## [The problem]
Give back exactly the stretch of data below from the line holding "(e s).d := rfl" through the line holding "(e s).n := rfl", both ends included, and leave the remaining lines out.

___ Material for this task ___

/-! ### `loadA` -/

@[simp] theorem loadA_a (m : Byte) (s : State) : (loadA m s).a = m := rfl
@[simp] theorem loadA_x (m : Byte) (s : State) : (loadA m s).x = s.x := rfl
@[simp] theorem loadA_y (m : Byte) (s : State) : (loadA m s).y = s.y := rfl
@[simp] theorem loadA_sp (m : Byte) (s : State) : (loadA m s).sp = s.sp := rfl
@[simp] theorem loadA_pc (m : Byte) (s : State) : (loadA m s).pc = s.pc := rfl
@[simp] theorem loadA_c (m : Byte) (s : State) : (loadA m s).c = s.c := rfl
@[simp] theorem loadA_z (m : Byte) (s : State) : (loadA m s).z = (m == 0#8) := rfl
@[simp] theorem loadA_i (m : Byte) (s : State) : (loadA m s).i = s.i := rfl
@[simp] theorem loadA_d (m : Byte) (s : State) : (loadA m s).d = s.d := rfl
@[simp] theorem loadA_b (m : Byte) (s : State) : (loadA m s).b = s.b := rfl
@[simp] theorem loadA_v (m : Byte) (s : State) : (loadA m s).v = s.v := rfl
@[simp] theorem loadA_n (m : Byte) (s : State) : (loadA m s).n = bitAt m 7 := rfl
@[simp] theorem loadA_mem (m : Byte) (s : State) : (loadA m s).mem = s.mem := rfl
@[simp] theorem loadA_cfg (m : Byte) (s : State) : (loadA m s).cfg = s.cfg := rfl

/-! ### `loadX` -/

@[simp] theorem loadX_a (m : Byte) (s : State) : (loadX m s).a = s.a := rfl
@[simp] theorem loadX_x (m : Byte) (s : State) : (loadX m s).x = m := rfl
@[simp] theorem loadX_y (m : Byte) (s : State) : (loadX m s).y = s.y := rfl
@[simp] theorem loadX_sp (m : Byte) (s : State) : (loadX m s).sp = s.sp := rfl
@[simp] theorem loadX_pc (m : Byte) (s : State) : (loadX m s).pc = s.pc := rfl
@[simp] theorem loadX_c (m : Byte) (s : State) : (loadX m s).c = s.c := rfl
@[simp] theorem loadX_z (m : Byte) (s : State) : (loadX m s).z = (m == 0#8) := rfl
@[simp] theorem loadX_i (m : Byte) (s : State) : (loadX m s).i = s.i := rfl
@[simp] theorem loadX_d (m : Byte) (s : State) : (loadX m s).d = s.d := rfl
@[simp] theorem loadX_b (m : Byte) (s : State) : (loadX m s).b = s.b := rfl
@[simp] theorem loadX_v (m : Byte) (s : State) : (loadX m s).v = s.v := rfl
@[simp] theorem loadX_n (m : Byte) (s : State) : (loadX m s).n = bitAt m 7 := rfl
@[simp] theorem loadX_mem (m : Byte) (s : State) : (loadX m s).mem = s.mem := rfl
@[simp] theorem loadX_cfg (m : Byte) (s : State) : (loadX m s).cfg = s.cfg := rfl

/-! ### `loadY` -/

@[simp] theorem loadY_a (m : Byte) (s : State) : (loadY m s).a = s.a := rfl
@[simp] theorem loadY_x (m : Byte) (s : State) : (loadY m s).x = s.x := rfl
@[simp] theorem loadY_y (m : Byte) (s : State) : (loadY m s).y = m := rfl
@[simp] theorem loadY_sp (m : Byte) (s : State) : (loadY m s).sp = s.sp := rfl
@[simp] theorem loadY_pc (m : Byte) (s : State) : (loadY m s).pc = s.pc := rfl
@[simp] theorem loadY_c (m : Byte) (s : State) : (loadY m s).c = s.c := rfl
@[simp] theorem loadY_z (m : Byte) (s : State) : (loadY m s).z = (m == 0#8) := rfl
@[simp] theorem loadY_i (m : Byte) (s : State) : (loadY m s).i = s.i := rfl
@[simp] theorem loadY_d (m : Byte) (s : State) : (loadY m s).d = s.d := rfl
@[simp] theorem loadY_b (m : Byte) (s : State) : (loadY m s).b = s.b := rfl
@[simp] theorem loadY_v (m : Byte) (s : State) : (loadY m s).v = s.v := rfl
@[simp] theorem loadY_n (m : Byte) (s : State) : (loadY m s).n = bitAt m 7 := rfl
@[simp] theorem loadY_mem (m : Byte) (s : State) : (loadY m s).mem = s.mem := rfl
@[simp] theorem loadY_cfg (m : Byte) (s : State) : (loadY m s).cfg = s.cfg := rfl

/-! ### `compareWith` -/

@[simp] theorem compareWith_a (r m : Byte) (s : State) : (compareWith r m s).a = s.a := rfl
@[simp] theorem compareWith_x (r m : Byte) (s : State) : (compareWith r m s).x = s.x := rfl
@[simp] theorem compareWith_y (r m : Byte) (s : State) : (compareWith r m s).y = s.y := rfl
@[simp] theorem compareWith_sp (r m : Byte) (s : State) : (compareWith r m s).sp = s.sp := rfl
@[simp] theorem compareWith_pc (r m : Byte) (s : State) : (compareWith r m s).pc = s.pc := rfl
@[simp] theorem compareWith_c (r m : Byte) (s : State) : (compareWith r m s).c = decide (m.toNat ≤ r.toNat) := rfl
@[simp] theorem compareWith_z (r m : Byte) (s : State) : (compareWith r m s).z = (r - m == 0#8) := rfl
@[simp] theorem compareWith_i (r m : Byte) (s : State) : (compareWith r m s).i = s.i := rfl
@[simp] theorem compareWith_d (r m : Byte) (s : State) : (compareWith r m s).d = s.d := rfl
@[simp] theorem compareWith_b (r m : Byte) (s : State) : (compareWith r m s).b = s.b := rfl
@[simp] theorem compareWith_v (r m : Byte) (s : State) : (compareWith r m s).v = s.v := rfl
@[simp] theorem compareWith_n (r m : Byte) (s : State) : (compareWith r m s).n = bitAt (r - m) 7 := rfl
@[simp] theorem compareWith_mem (r m : Byte) (s : State) : (compareWith r m s).mem = s.mem := rfl
@[simp] theorem compareWith_cfg (r m : Byte) (s : State) : (compareWith r m s).cfg = s.cfg := rfl

/-! ### `bitTest` -/

@[simp] theorem bitTest_a (m : Byte) (s : State) : (bitTest m s).a = s.a := rfl
@[simp] theorem bitTest_x (m : Byte) (s : State) : (bitTest m s).x = s.x := rfl
@[simp] theorem bitTest_y (m : Byte) (s : State) : (bitTest m s).y = s.y := rfl
@[simp] theorem bitTest_sp (m : Byte) (s : State) : (bitTest m s).sp = s.sp := rfl
@[simp] theorem bitTest_pc (m : Byte) (s : State) : (bitTest m s).pc = s.pc := rfl
@[simp] theorem bitTest_c (m : Byte) (s : State) : (bitTest m s).c = s.c := rfl
@[simp] theorem bitTest_z (m : Byte) (s : State) : (bitTest m s).z = (s.a &&& m == 0#8) := rfl
@[simp] theorem bitTest_i (m : Byte) (s : State) : (bitTest m s).i = s.i := rfl
@[simp] theorem bitTest_d (m : Byte) (s : State) : (bitTest m s).d = s.d := rfl
@[simp] theorem bitTest_b (m : Byte) (s : State) : (bitTest m s).b = s.b := rfl
@[simp] theorem bitTest_v (m : Byte) (s : State) : (bitTest m s).v = bitAt m 6 := rfl
@[simp] theorem bitTest_n (m : Byte) (s : State) : (bitTest m s).n = bitAt m 7 := rfl
@[simp] theorem bitTest_mem (m : Byte) (s : State) : (bitTest m s).mem = s.mem := rfl
@[simp] theorem bitTest_cfg (m : Byte) (s : State) : (bitTest m s).cfg = s.cfg := rfl

/-! ### `resetPin` -/

@[simp] theorem resetPin_a (s : State) : (resetPin s).a = s.a := rfl
@[simp] theorem resetPin_x (s : State) : (resetPin s).x = s.x := rfl
@[simp] theorem resetPin_y (s : State) : (resetPin s).y = s.y := rfl
@[simp] theorem resetPin_sp (s : State) : (resetPin s).sp = resetSp := rfl
@[simp] theorem resetPin_pc (s : State) : (resetPin s).pc = readWord s resetVector := rfl
@[simp] theorem resetPin_c (s : State) : (resetPin s).c = s.c := rfl
@[simp] theorem resetPin_z (s : State) : (resetPin s).z = s.z := rfl
@[simp] theorem resetPin_i (s : State) : (resetPin s).i = true := rfl
@[simp] theorem resetPin_d (s : State) : (resetPin s).d = s.d := rfl
@[simp] theorem resetPin_b (s : State) : (resetPin s).b = false := rfl
@[simp] theorem resetPin_v (s : State) : (resetPin s).v = s.v := rfl
@[simp] theorem resetPin_n (s : State) : (resetPin s).n = s.n := rfl
@[simp] theorem resetPin_mem (s : State) : (resetPin s).mem = s.mem := rfl
@[simp] theorem resetPin_cfg (s : State) : (resetPin s).cfg = s.cfg := rfl

/-! ### Reads -/

/-- A read looks at the memory and nothing else. -/
theorem memRead_congr (s t : State) (addr : Word) (h : s.mem = t.mem) : memRead s addr = memRead t addr := by
  unfold memRead; rw [h]

theorem readWord_congr (s t : State) (addr : Word) (h : s.mem = t.mem) : readWord s addr = readWord t addr := by
  unfold readWord; rw [memRead_congr s t _ h, memRead_congr s t _ h]

theorem readWordZP_congr (s t : State) (p : Byte) (h : s.mem = t.mem) : readWordZP s p = readWordZP t p := by
  unfold readWordZP; rw [memRead_congr s t _ h, memRead_congr s t _ h]

@[simp] theorem popByte_fst (s : State) : (popByte s).1 = memRead s (stackAddress (s.sp + 1#8)) := rfl

/-- The reset state is the RESET transaction applied to the power-on state (R521, R522). -/
theorem reset_is_resetPin : State.reset = resetPin State.powerOn := by decide

end Sys2Proof.Laws
end

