/-- The three bytes an entry pushes, and that no other byte changes (R464). -/
theorem memRead_savedState (r : Word) (s : State) (k : Word) :
    memRead (savedState r s) k =
      if k = stackAddress (s.sp - 1#8 - 1#8) then statusByte s
      else if k = stackAddress (s.sp - 1#8) then lowByte r
      else if k = stackAddress s.sp then highByte r
      else memRead s k := by
  simp [savedState, memRead_pushFlags, memRead_pushWord, statusByte_pushWord]

/-- The vectors are outside the stack page, so an entry reads its vector as it was before the pushes (R80). -/
theorem readWord_savedState (r vec : Word) (s : State) (h : highByte vec ≠ stackPage)
    (h1 : highByte (vec + 1#16) ≠ stackPage) : readWord (savedState r s) vec = readWord s vec := by
  simp [readWord, memRead_savedState, ne_stackAddress _ _ h, ne_stackAddress _ _ h1]

theorem interruptEntry_inv (r vec : Word) (s : State) (h : Safety.Inv s) : Safety.Inv (interruptEntry r vec s) := by
  rw [interruptEntry_eq, Safety.Inv, savedState_mem]
  exact Memory_write_wf _ _ _ (Memory_write_wf _ _ _ (Memory_write_wf _ _ _ h))

/-- What a return from interrupt reads, and everything it writes (R384). -/
theorem returnFromInterrupt_eq (s : State) :
    returnFromInterrupt s =
      { setStatus (memRead s (stackAddress (s.sp + 1#8))) s with
        sp := s.sp + 1#8 + 1#8 + 1#8
        pc := wordOf (memRead s (stackAddress (s.sp + 1#8 + 1#8 + 1#8))) (memRead s (stackAddress (s.sp + 1#8 + 1#8))) } := rfl

/-! ### The templates of the instruction rules -/

@[simp] theorem onSource_a (e : Byte → State → State) (src : Source) (s : State) : (onSource e src s).a = (e (operandValue src s) s).a := rfl
@[simp] theorem onSource_x (e : Byte → State → State) (src : Source) (s : State) : (onSource e src s).x = (e (operandValue src s) s).x := rfl
@[simp] theorem onSource_y (e : Byte → State → State) (src : Source) (s : State) : (onSource e src s).y = (e (operandValue src s) s).y := rfl
@[simp] theorem onSource_sp (e : Byte → State → State) (src : Source) (s : State) : (onSource e src s).sp = (e (operandValue src s) s).sp := rfl
@[simp] theorem onSource_pc (e : Byte → State → State) (src : Source) (s : State) : (onSource e src s).pc = (e (operandValue src s) s).pc + sourceLength src := rfl
@[simp] theorem onSource_c (e : Byte → State → State) (src : Source) (s : State) : (onSource e src s).c = (e (operandValue src s) s).c := rfl
@[simp] theorem onSource_z (e : Byte → State → State) (src : Source) (s : State) : (onSource e src s).z = (e (operandValue src s) s).z := rfl
@[simp] theorem onSource_i (e : Byte → State → State) (src : Source) (s : State) : (onSource e src s).i = (e (operandValue src s) s).i := rfl
@[simp] theorem onSource_d (e : Byte → State → State) (src : Source) (s : State) : (onSource e src s).d = (e (operandValue src s) s).d := rfl
@[simp] theorem onSource_b (e : Byte → State → State) (src : Source) (s : State) : (onSource e src s).b = (e (operandValue src s) s).b := rfl
@[simp] theorem onSource_v (e : Byte → State → State) (src : Source) (s : State) : (onSource e src s).v = (e (operandValue src s) s).v := rfl
@[simp] theorem onSource_n (e : Byte → State → State) (src : Source) (s : State) : (onSource e src s).n = (e (operandValue src s) s).n := rfl
@[simp] theorem onSource_mem (e : Byte → State → State) (src : Source) (s : State) : (onSource e src s).mem = (e (operandValue src s) s).mem := rfl
@[simp] theorem onSource_cfg (e : Byte → State → State) (src : Source) (s : State) : (onSource e src s).cfg = (e (operandValue src s) s).cfg := rfl

@[simp] theorem implied_a (e : State → State) (s : State) : (implied e s).a = (e s).a := rfl
@[simp] theorem implied_x (e : State → State) (s : State) : (implied e s).x = (e s).x := rfl
@[simp] theorem implied_y (e : State → State) (s : State) : (implied e s).y = (e s).y := rfl
@[simp] theorem implied_sp (e : State → State) (s : State) : (implied e s).sp = (e s).sp := rfl
@[simp] theorem implied_pc (e : State → State) (s : State) : (implied e s).pc = (e s).pc + 1#16 := rfl
@[simp] theorem implied_c (e : State → State) (s : State) : (implied e s).c = (e s).c := rfl
@[simp] theorem implied_z (e : State → State) (s : State) : (implied e s).z = (e s).z := rfl
@[simp] theorem implied_i (e : State → State) (s : State) : (implied e s).i = (e s).i := rfl
@[simp] theorem implied_d (e : State → State) (s : State) : (implied e s).d = (e s).d := rfl
@[simp] theorem implied_b (e : State → State) (s : State) : (implied e s).b = (e s).b := rfl
@[simp] theorem implied_v (e : State → State) (s : State) : (implied e s).v = (e s).v := rfl
@[simp] theorem implied_n (e : State → State) (s : State) : (implied e s).n = (e s).n := rfl
@[simp] theorem implied_mem (e : State → State) (s : State) : (implied e s).mem = (e s).mem := rfl
@[simp] theorem implied_cfg (e : State → State) (s : State) : (implied e s).cfg = (e s).cfg := rfl
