-- ==== Sys2Proof/Tests/Slice0.lean ====
section
/-! SUPPORT. The model's own tests. Every expected result is the spec's: the vectors and worked examples of
spec/95_test_vectors.md (each named in its theorem's comment), the encodings of spec/30_encoding.md R101, R131, R134. -/

namespace Sys2Proof.Tests

open Sys2Proof.Machine
open Sys2Proof.Claims

/-- The vectors' default start (95_test_vectors.md L2): A = X = Y = 0, SP = FD, PC = 0600, flags 0, memory 00. -/
def start : State :=
  { a := 0x00#8, x := 0x00#8, y := 0x00#8, sp := 0xFD#8, pc := 0x0600#16,
    c := false, z := false, i := false, d := false, b := false, v := false, n := false,
    mem := [], cfg := { decimalMode := .nmos, jmpIndPageWrap := false } }

/-- Bytes of memory set one by one. -/
def poke (s : State) (cells : List (Word × Byte)) : State := cells.foldl (fun t p => memWrite t p.1 p.2) s

/-- A vector's start: its registers, its memory, and the instruction's bytes at PC. -/
def setUp (bytes : List Byte) (regs : State → State) (cells : List (Word × Byte)) : State :=
  placeAtPc (poke (regs start) cells) 0 bytes

/-- The outcome is this next state. -/
def isNext (r : Result) (t : State) : Bool :=
  match r with
  | .next u => u == t
  | .fault _ => false
  | .refused _ => false

/-- The outcome is this fault. -/
def isFault (r : Result) (f : Fault) : Bool :=
  match r with
  | .next _ => false
  | .fault g => g == f
  | .refused _ => false

/-- One vector: the step gives the start state with the listed registers and writes and nothing else, in so many cycles. -/
def runs (bytes : List Byte) (regs : State → State) (cells : List (Word × Byte))
    (after : State → State) (writes : List (Word × Byte)) (cycleCount : Nat) : Bool :=
  let s := setUp bytes regs cells
  isNext (step s) (after (poke s writes)) && stepResult s == .executed cycleCount

/-- An illegal-opcode vector: the fault and the result name the opcode, and the state stays. -/
def faultsAs (bytes : List Byte) (regs : State → State) (cells : List (Word × Byte)) (op : Byte) : Bool :=
  let s := setUp bytes regs cells
  isFault (step s) (.illegalOpcode op) && stepResult s == .illegalOpcode op && afterTransaction .step s == s

/-- The bytes decode to the instruction with nothing left, and encode gives them back. -/
def codes (bytes : List Byte) (i : Instr) : Bool := decodeBytes bytes == .instr i [] && encode i == bytes

/-! ### Well-formedness: each check refuses a term -/

/-- R100: an instruction has an opcode byte. -/
theorem test_image_refuses_no_byte : wellFormedImage [] = false := by decide

/-- R132: 0x02 is illegal. -/
theorem test_image_refuses_illegal_opcode : wellFormedImage [0x02#8] = false := by decide

/-- R101: LDA # has one operand byte, JMP two. -/
theorem test_image_refuses_truncated : (wellFormedImage [0xA9#8] || wellFormedImage [0x4C#8, 0x00#8]) = false := by decide

/-- R101: NOP has no operand byte. -/
theorem test_image_refuses_left_over : wellFormedImage [0xEA#8, 0xEA#8] = false := by decide

/-- R133: every operand value is legal. -/
theorem test_image_accepts_any_operand : (wellFormedImage [0xA9#8, 0xFF#8] && wellFormedImage [0x6C#8, 0xFF#8, 0xFF#8]) = true := by
  decide

/-! ### The opcode table (R130, R131, R132) -/

/-- Sixteen rows of sixteen entries, 151 of them assigned. -/
theorem test_table_has_151_assigned :
    (opcodeRows.length == 16 && opcodeRows.all (fun row => row.length == 16) &&
      (opcodeRows.map (fun row => (row.filter (fun e => e.isSome)).length)).sum == 151) = true := by decide

/-- R132's list has 105 opcodes, and each has no entry. -/
theorem test_table_listed_opcodes_have_no_entry :
    (illegalOpcodes.length == 105 && illegalOpcodes.all (fun op => (opcodeEntry op).isNone)) = true := by decide

/-! ### Every encoding, written from R101 and R131 -/

theorem test_code_lda :
    (codes [0xA9#8, 0x9C#8] (.ldaImm 0x9C#8) &&
      codes [0xA5#8, 0x9C#8] (.ldaZp 0x9C#8) &&
      codes [0xB5#8, 0x9C#8] (.ldaZpX 0x9C#8) &&
      codes [0xAD#8, 0x34#8, 0x12#8] (.ldaAbs 0x1234#16) &&
      codes [0xBD#8, 0x34#8, 0x12#8] (.ldaAbsX 0x1234#16) &&
      codes [0xB9#8, 0x34#8, 0x12#8] (.ldaAbsY 0x1234#16) &&
      codes [0xA1#8, 0x9C#8] (.ldaIndX 0x9C#8) &&
      codes [0xB1#8, 0x9C#8] (.ldaIndY 0x9C#8)) = true := by decide
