/-- The word a state issues may come next in its trace (R100). -/
theorem SeekInv.mayFollow {s : State} {w : Word} (hd : s.params.opcodesDistinct = true) (h : SeekInv s)
    (hw : s.issuesWord w) : MayFollow s.params s.trace w := by
  have hne := (opcodesDistinct_iff s.params).1 hd
  obtain ⟨-, hst⟩ := h
  rcases (issuesWord_iff s w).1 hw with ⟨hs, -, rfl⟩ | ⟨hs, -, rfl⟩ | ⟨hs, rfl⟩ | ⟨hs | hs, rfl⟩ | ⟨hs, rfl⟩ |
    ⟨hs, rfl⟩ <;> simp only [hs] at hst
  · obtain ⟨before, c, addr, len, htrace, hc⟩ := hst
    exact htrace ▸ mayFollow_mountCommand hd hc addr len (.inl rfl)
  · obtain ⟨before, c, addr, len, htrace, hc⟩ := hst
    exact htrace ▸ mayFollow_mountCommand hd hc addr len (.inr rfl)
  · simp [MayFollow, hne]
  · exact mayFollow_of_drumSought hst (by simp [hne]) (by simpa using hst)
  · exact mayFollow_of_drumSought hst (by simp [hne]) (by simpa using hst)
  · obtain ⟨hdrum, hblock⟩ := hst
    exact mayFollow_of_drumSought hdrum (by simpa using hblock) (by simp [hne, Ne.symm])
  · obtain ⟨hdrum, hblock⟩ := hst
    exact mayFollow_of_drumSought hdrum (by simpa using hblock) (by simp [hne, Ne.symm])

end words

/-! ## The seek discipline: every step -/

/-- What a row adds to the trace keeps the discipline. -/
theorem disciplined_of_row {s t : State} (hd : s.params.opcodesDistinct = true) (h : SeekInv s) (hrow : Row s t) :
    Disciplined s.params t.trace := by
  obtain ⟨quiet, hquiet, htrace | ⟨w, kind, data, status, hw, htrace⟩⟩ := traceGrows_of_row hrow <;> rw [htrace]
  · exact h.1.append_quiet hquiet
  · rw [List.append_cons]
    exact (h.1.append_devOp (h.mayFollow hd hw) kind data status).append_quiet hquiet

/-- The trace is what the FSM state takes it to be: the part of `SeekInv` beside the discipline. -/
def TraceFitsState (s : State) : Prop :=
  match s.st with
  | .idle | .seekD => True
  | .mnt => ∃ before c addr len, s.trace = before ++ [.command c addr len] ∧ (c = .mount ∨ c = .unmount)
  | .seekB | .copy | .seekB2 | .adv => DrumSought s.params s.trace s.drum
  | .rdblk | .wrblk => DrumSought s.params s.trace s.drum ∧ BlockSought s.params s.trace s.drum s.block

theorem seekInv_iff (s : State) : SeekInv s ↔ Disciplined s.params s.trace ∧ TraceFitsState s := Iff.rfl

theorem acceptRange_traceFitsState (s : State) (c : Cmd) (addr len : Word) :
    TraceFitsState (s.acceptRange c addr len) := by
  rcases acceptRange_finish_or_load s c addr len with ⟨code, h⟩ | ⟨d, b, o, -, -, h⟩ <;> rw [h] <;> exact trivial

/-- The cursor advance stays on the drum sought, or asks for another seek, or ends the command (R129). -/
theorem advStep_traceFitsState {s : State} (h : DrumSought s.params s.trace s.drum) : TraceFitsState s.advStep := by
  unfold State.advStep
  split
  · exact h
  · split
    · exact trivial
    · exact trivial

___

## [Response to the task]
@[simp] theorem implied_d (e : State → State) (s : State) : (implied e s).d = (e s).d := rfl
@[simp] theorem implied_b (e : State → State) (s : State) : (implied e s).b = (e s).b := rfl
@[simp] theorem implied_v (e : State → State) (s : State) : (implied e s).v = (e s).v := rfl
@[simp] theorem implied_n (e : State → State) (s : State) : (implied e s).n = (e s).n := rfl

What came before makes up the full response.